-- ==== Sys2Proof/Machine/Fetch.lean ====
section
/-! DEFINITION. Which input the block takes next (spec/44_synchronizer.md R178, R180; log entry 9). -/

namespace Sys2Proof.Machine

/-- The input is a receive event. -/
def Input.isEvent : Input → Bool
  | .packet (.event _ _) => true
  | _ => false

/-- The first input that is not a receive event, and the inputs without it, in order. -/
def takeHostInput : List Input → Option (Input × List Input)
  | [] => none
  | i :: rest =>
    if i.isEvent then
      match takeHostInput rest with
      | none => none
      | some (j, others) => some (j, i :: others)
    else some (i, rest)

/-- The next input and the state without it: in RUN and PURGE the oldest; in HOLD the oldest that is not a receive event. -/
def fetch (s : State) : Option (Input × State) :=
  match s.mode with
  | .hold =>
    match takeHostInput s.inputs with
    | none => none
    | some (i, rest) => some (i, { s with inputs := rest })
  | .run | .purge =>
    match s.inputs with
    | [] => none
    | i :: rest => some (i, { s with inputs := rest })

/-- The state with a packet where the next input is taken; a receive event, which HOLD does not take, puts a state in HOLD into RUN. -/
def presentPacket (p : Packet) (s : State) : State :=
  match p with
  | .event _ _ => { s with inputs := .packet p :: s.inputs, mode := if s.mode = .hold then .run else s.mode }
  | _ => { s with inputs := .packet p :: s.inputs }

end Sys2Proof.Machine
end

★ ★ ★

**DESCRIPTION OF THE TASK**
The answer is all of the material, repeated exactly.

**SOLUTION FOR THIS TASK**
-- ==== Sys2Proof/Machine/Fetch.lean ====
section
/-! DEFINITION. Which input the block takes next (spec/44_synchronizer.md R178, R180; log entry 9). -/

namespace Sys2Proof.Machine

/-- The input is a receive event. -/
def Input.isEvent : Input → Bool
  | .packet (.event _ _) => true
  | _ => false

/-- The first input that is not a receive event, and the inputs without it, in order. -/
def takeHostInput : List Input → Option (Input × List Input)
  | [] => none
  | i :: rest =>
    if i.isEvent then
      match takeHostInput rest with
      | none => none
      | some (j, others) => some (j, i :: others)
    else some (i, rest)

/-- The next input and the state without it: in RUN and PURGE the oldest; in HOLD the oldest that is not a receive event. -/
def fetch (s : State) : Option (Input × State) :=
  match s.mode with
  | .hold =>
    match takeHostInput s.inputs with
    | none => none
    | some (i, rest) => some (i, { s with inputs := rest })
  | .run | .purge =>
    match s.inputs with
    | [] => none
    | i :: rest => some (i, { s with inputs := rest })

/-- The state with a packet where the next input is taken; a receive event, which HOLD does not take, puts a state in HOLD into RUN. -/
def presentPacket (p : Packet) (s : State) : State :=
  match p with
  | .event _ _ => { s with inputs := .packet p :: s.inputs, mode := if s.mode = .hold then .run else s.mode }
  | _ => { s with inputs := .packet p :: s.inputs }

end Sys2Proof.Machine
end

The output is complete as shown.